A: No, not at the moment. However, if there’s more information that you want to send to me directly about Code Collaborator let me know and we can look at it.
Q: Where can I find the definitions of tables/views in the operational datastore and datamart?
A: These are available directly in our help docs
Q: Any tie-ins anticipated with Jdeveloper?
A: No, not at the moment. If you’re thinking about it from a IDE integration right now we support Visual Studio and Eclipse for IDE; however, if you’re looking at JDeveloper the best way is to get it in via JDevelopers web-page plugin, and viewing TeamForge’s web UI directly in the IDE.
Q: Any plans to add Sonar?
A: Yes, that’s on our list of integrations that we want to eventually support through CollabNet Connect, but we haven’t targeted a specific release to offer this yet.
Q: Is Agile stuff available natively or do you have to install it?
A: it’s available natively
Q: If you have TeamForge 6.1.1 for Windows, will you make available an upgrade install?
A: Yes. You’ll be able to upgrade from 6.1.1 to 6.2 on Windows. This is something new we added and – and 6.1.1 was basically a migration option for – for 6.1.1 to further future versions of TeamForge. Stay tuned on the availability of TeamForge 6.2 on windows.

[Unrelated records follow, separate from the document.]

-- ==== Sys2Proof/Machine/State.lean ====
section
/-! DEFINITION. The state of the machine as plain data (10_state.md), the reasons a step may stop, and the state after
reset (10_state.md rule R43, 70_reset_and_hazards.md rule R220). -/

namespace Sys2Proof.Machine

/-- The mode register, the source's engine state (R31). `loadingROM` is active only inside the atomic `Load` event. -/
inductive Mode where
  | initializing
  | loadingROM
  | executing
  | paused
  | waitingForKey
deriving DecidableEq, Repr

/-- The three modes a `Pause` can interrupt, which are the values of the resume latch (R34). -/
inductive ResumeMode where
  | initializing
  | executing
  | waitingForKey
deriving DecidableEq, Repr

/-- The three fatal conditions the fault latch can hold (R35, 60_exceptions.md rules R191 to R193). -/
inductive FatalFault where
  /-- RET with one frame present (R191). -/
  | stackUnderflow
  /-- CALL with all sixteen entries in use (R192). -/
  | stackOverflow
  /-- A slice of memory that would pass address 0xFFF: DRW, the block copies, Load (R193). -/
  | outOfBounds
deriving DecidableEq, Repr

/-- The host's events and the cycle (40_engine_cycle.md rule R104, 70_reset_and_hazards.md rule R220). -/
inductive HostEvent where
  /-- `run_cycle()` (R90). -/
  | cycle
  /-- `load_program(bytes)` (R105). -/
  | load (bytes : List Byte)
  /-- `press_key(key_id)`: any number presented at the port, which keeps its low four bits (R106, D28). -/
  | pressKey (k : Nat)
  /-- `release_keys()` (R107). -/
  | releaseKeys
  /-- The external pause request (R108). -/
  | pause
  /-- Leaving Paused (R109, D19). -/
  | resume
  /-- `read_framebuffer()` (R110). -/
  | readFramebuffer
  /-- The status read (R111). -/
  | readStatus
  /-- Construction made into an event (R220). -/
  | reset
deriving DecidableEq, Repr

/-- Memory: 4096 bytes (R37, R50). `font` is the OPEN parameter `FONT` (00_scope.md rule R5, D2), what addresses 0 to 79
hold after reset; no event writes it (log entry 4). `cells` lists, by rising address, the bytes that differ from what
reset put there (log entry 5). -/
structure Memory where
  font : Vector Byte 80
  cells : List Host.Cell
deriving DecidableEq, Repr

/-- The whole state. The fields `inbox` and `draws` are the model's own (log entries 1 and 3); every other field is the
spec's, and the program counter is `stack[sp]` (R26). -/
structure State where
  /-- V0 to VF (R20). -/
  v : Vector Byte 16
  /-- The index register's sixteen bits of storage, of which bits 15:12 read as zero (R24). -/
  i : BitVec 16
  /-- The call stack; the active frame holds the program counter (R25, R26). -/
  stack : Vector Addr 16
  /-- The active frame's number (R25). -/
  sp : Fin 16
  /-- The delay timer (R28). -/
  dt : Byte
  /-- The sound timer (R29). -/
  st : Byte
  /-- The keyboard's one slot (R30). -/
  kbd : Option Nibble
  /-- The mode register (R31). -/
  mode : Mode
  /-- The word most recently fetched (R32). -/
  ir : Word
  /-- The candidate key of a wait (R33). -/
  waitPending : Option Nibble
  /-- The register a wait will write (R33). -/
  waitReg : Reg
  /-- The mode a Pause interrupted (R34). -/
  resumeMode : ResumeMode
  /-- The sticky fault latch (R35). -/
  fault : Option FatalFault
  /-- The address of the instruction that raised the fault (R35). -/
  faultAddr : Addr
  /-- The sticky invalid-opcode report (R36). -/
  inv : Bool
  /-- The most recent Invalid word (R36). -/
  invWord : Word
  /-- Its address (R36). -/
  invAddr : Addr
  /-- Memory (R37). -/
  mem : Memory
  /-- The frame buffer, row 0 first (R38). -/
  fb : Vector Scanline 32
  /-- The events still to come, the next one first; with none left the host calls `Cycle` (R6, R7, log entry 1). -/
  inbox : List HostEvent
  /-- How many random bytes RND has consumed (R132, log entry 3). -/
  draws : Nat
deriving DecidableEq, Repr

/-- Why the step function itself would stop with a fault. It has no constructor: every condition of the spec is a next
state, the fatal ones with the fault latch set and the core halted (60_exceptions.md rules R190, R196, R197, log entry
2). Nobody raises it. -/
inductive Fault where
deriving DecidableEq, Repr

/-- Why an instruction would have no meaning. -/
inductive Refusal where
  /-- Raised by an arm of `exec` for an instruction the model gives no meaning, by its mnemonic; safe. No arm raises it
  now: all thirty-five have their meaning. -/
  | notModelled (mnemonic : String)
deriving DecidableEq, Repr

/-- What a meaning, a cycle and an event answer. -/
abbrev Result := Host.Outcome State Fault Refusal

/-- The machine right after reset for a given `FONT`, no event pending (R43, R220; log entries 1, 3, 6). -/
def State.resetWith (font : Vector Byte 80) : State where
  v := Vector.replicate 16 0#8
  i := 0#16
  stack := (Vector.replicate 16 0#12).set 0 Config.entry
  sp := 0
  dt := 0#8
  st := 0#8
  kbd := none
  mode := .initializing
  ir := 0#16
  waitPending := none
  waitReg := 0
  resumeMode := .initializing
  fault := none
  faultAddr := 0#12
  inv := false
  invWord := 0#16
  invAddr := 0#12
  mem := { font := font, cells := [] }
  fb := Vector.replicate 32 0#64
  inbox := []
  draws := 0

/-- The machine right after reset (R43, R220) with the default font of R37. -/
def State.reset : State := State.resetWith Config.defaultFont

end Sys2Proof.Machine
end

Q: Can you apply TeamForge for creating and reviewing documents the same as you would for Source Code stuff?
A: Yes, we have our own document management tool that’s inside of TeamForge and it has its own review tool within it. Essentially, you can put something up in the document structure, an interface similar to Windows Explorer. When you put that document in the document space you can change the status to either draft, and then you can also add a review to it and you can assign users within your TeamForge project to review that document. The difference is is you’re not getting the inline annotation that you would get with code review, but you will be able to get it and see who’s reviewed it, who’s not, and what your status is.
Q: Does TF 6.2 support ingest and parsing of externally generated requirements?
A: In general, we allow for connecting to third party tools directly through CollabNet Connect, but if you have a specific tool that you have in mind, let us know and we can investigate further.
Q: When will 6.2 be available on Forge.mil? [Should Remove this question
A:N/A – This Q should be removed
Q: How Git support in TeamForge 6.2 compares to GitHub?
A: The big difference is GitHub is really meant for hosting your Git repository. TeamForge is a full application life cycle management tool so you get anything from your planning phase which is done in the TeamForge tracker to the coding phase which is done in combination of your SCM tool and the tracker to reviewing, which could be part of your code review tools such as Gerrit and Git and Code Review. So really what you’re thinking about is a lot more wider selection of tools. The other part is TeamForge allows for a master repository centrally located that can be gated by Gerrit. So now you have a gating area using Gerrit to actually allow for being able to push to just Gerrit and then a master repository as the main Git – Gerrit repository inside of TeamForge. To me, the big difference is you’re looking at a much wider solution than what GitHub supports. And also we’re a lot more flexible. So if you want to actually have it hosted in your own private environment we – we support that. If you want to have a private cloud support or a public cloud support. So the deployment options is a lot more flexible than what GitHub has as well.